/-! ### Keeping a machine well formed -/

theorem Console.SameTopology.cart {c d : Console} (h : c.SameTopology d) {k : Cart}
    (hk : d.cart? = some k) : ∃ l, c.cart? = some l ∧ k.constants = l.constants := by
  have hd := h.devices cartHandle
  rw [Console.cart?_eq_some.mp hk] at hd
  cases hc : c.device cartHandle <;> rw [hc] at hd <;> simp [Device.constants] at hd
  next l =>
  exact ⟨l, Console.cart?_eq_some.mpr hc, Cart.constants_eq_iff.mpr ⟨hd.1, hd.2.1, hd.2.2⟩⟩

theorem Console.SameTopology.cartTag {c d : Console} (h : c.SameTopology d) :
    d.cartTag = c.cartTag := by
  have hd := h.devices cartHandle
  unfold Console.cartTag Console.cart?
  cases hc : c.device cartHandle <;> cases hd' : d.device cartHandle <;>
    (rw [hc, hd'] at hd; try cases hd)
  case cart.cart k l =>
    have : l.tag = k.tag := by simp only [Device.constants, Device.cart.injEq, Cart.mk.injEq] at hd; exact hd.1
    exact congrArg some this

/-- What keeps a machine well formed, apart from the scheduler's registers. -/
theorem Console.RunOk.keep {E : Env} {c d : Console} {ch ch' : Chips} (h : c.RunOk E ch)
    (s : c.SameTopology d) (himages : d.ImagesOk E) (hch : d.chips = some ch')
    : d.RunOk E ch' := by
  have fixed : ∀ g, (c.device g).constants = c.device g → (∀ k, c.device g ≠ .cart k) →
      (∀ n m, c.device g ≠ .ram n m) → d.device g = c.device g := by
    intro g hc hk hr
    have := s.devices g
    rw [hc] at this
    cases hd : d.device g <;> rw [hd] at this <;> simp only [Device.constants] at this
    case ram n m => exact absurd this.symm (hr _ _)
    case cart k => exact absurd this.symm (hk _)
    all_goals exact this
  have absent : ∀ g, c.device g = .absent → d.device g = .absent := fun g e =>
    (fixed g (by rw [e]; rfl) (by rw [e]; simp) (by rw [e]; simp)).trans e
  refine ⟨by rw [s.type]; exact h.real, ?_, ?_, ⟨?_, ?_⟩, ?_, ?_, fun g hg => absent g (h.others g hg),
    ?_, ?_, (himages ch' hch).1, (himages ch' hch).2⟩
  · intro k hk
    obtain ⟨l, hl, he⟩ := s.cart hk
    rw [(Cart.constants_eq_iff.mp he).2.2]
    exact h.attached l hl
  · intro g hg
    obtain ⟨mem, hm⟩ := h.banks g hg
    have := s.devices g
    rw [hm] at this
    cases hd : d.device g <;> rw [hd] at this <;> simp [Device.constants] at this
    subst this
    exact ⟨_, rfl⟩
  · have e := h.adapters.1
    exact (fixed 4 (by rw [e]; rfl) (by rw [e]; simp) (by rw [e]; simp)).trans e
  · have e := h.adapters.2
    exact (fixed 5 (by rw [e]; rfl) (by rw [e]; simp) (by rw [e]; simp)).trans e
  · intro hb
    rw [s.hasBios] at hb
    obtain ⟨img, hi, hl⟩ := h.bios hb
    have := s.devices Config.biosHandle
    rw [hi] at this
    cases hd : d.device Config.biosHandle <;> rw [hd] at this <;> simp [Device.constants] at this
    subst this
    exact ⟨_, rfl, hl⟩
  · intro hb
    rw [s.hasBios] at hb
    exact absent _ (h.noBios hb)
  · intro p hp
    rw [Console.pageAt_congr s.page, s.hasBios, s.cartTag]
    exact h.topology p hp
  · rw [s.snooper, s.cartTag]; exact h.snoops

theorem Console.RunOk.ready {E : Env} {c : Console} {ch : Chips} (h : c.RunOk E ch) : c.CartReady :=
  fun k hk => .inl (h.attached k hk)

/-- A well-formed machine's images are its collaborators'. -/
theorem Console.Ok.images {E : Env} {c : Console} (h : c.Ok E) : c.ImagesOk E :=
  fun ch hch => ⟨(h.running ch hch).dma, (h.running ch hch).input⟩

/-- A bus step keeps a console well formed. -/
theorem Console.Ok.bus {E : Env} {c d : Console} (h : c.Ok E) (s : BusStep E c d) : d.Ok E := by
  have hnone : d.chips = none ↔ c.chips = none := by
    have := s.touched.collaborators
    unfold Console.collaborators at this
    cases hc : c.chips <;> cases hd : d.chips <;> rw [hc, hd] at this <;> simp at this ⊢
  refine ⟨s.wired h.wired, ?_, ?_, ?_, ?_⟩
  · have := h.carry
    unfold Console.carryLegal at this ⊢
    rw [s.touched.scheduler.budget, s.touched.scheduler.jammed]; exact this
  · rw [s.touched.scheduler.sched]; exact h.idle
  · intro hn
    rw [s.touched.topology.type]
    exact h.bench (hnone.mp hn)
  · intro ch hch
    cases hc : c.chips with
    | none => rw [hnone.mpr hc] at hch; cases hch
    | some ch0 => exact (h.running ch0 hc).keep s.touched.topology (s.images h.images) hch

-------------------------

◆ Required work:
Copy the records above exactly, beginning at the line that contains "exact absent _ (h.noBios hb)" and stopping after the line that contains "hch; cases hch".

◆ The answer:
    exact absent _ (h.noBios hb)
  · intro p hp
    rw [Console.pageAt_congr s.page, s.hasBios, s.cartTag]
    exact h.topology p hp
  · rw [s.snooper, s.cartTag]; exact h.snoops

theorem Console.RunOk.ready {E : Env} {c : Console} {ch : Chips} (h : c.RunOk E ch) : c.CartReady :=
  fun k hk => .inl (h.attached k hk)

/-- A well-formed machine's images are its collaborators'. -/
theorem Console.Ok.images {E : Env} {c : Console} (h : c.Ok E) : c.ImagesOk E :=
  fun ch hch => ⟨(h.running ch hch).dma, (h.running ch hch).input⟩

/-- A bus step keeps a console well formed. -/
theorem Console.Ok.bus {E : Env} {c d : Console} (h : c.Ok E) (s : BusStep E c d) : d.Ok E := by
  have hnone : d.chips = none ↔ c.chips = none := by
    have := s.touched.collaborators
    unfold Console.collaborators at this
    cases hc : c.chips <;> cases hd : d.chips <;> rw [hc, hd] at this <;> simp at this ⊢
  refine ⟨s.wired h.wired, ?_, ?_, ?_, ?_⟩
  · have := h.carry
    unfold Console.carryLegal at this ⊢
    rw [s.touched.scheduler.budget, s.touched.scheduler.jammed]; exact this
  · rw [s.touched.scheduler.sched]; exact h.idle
  · intro hn
    rw [s.touched.topology.type]
    exact h.bench (hnone.mp hn)
  · intro ch hch
    cases hc : c.chips with
    | none => rw [hnone.mpr hc] at hch; cases hch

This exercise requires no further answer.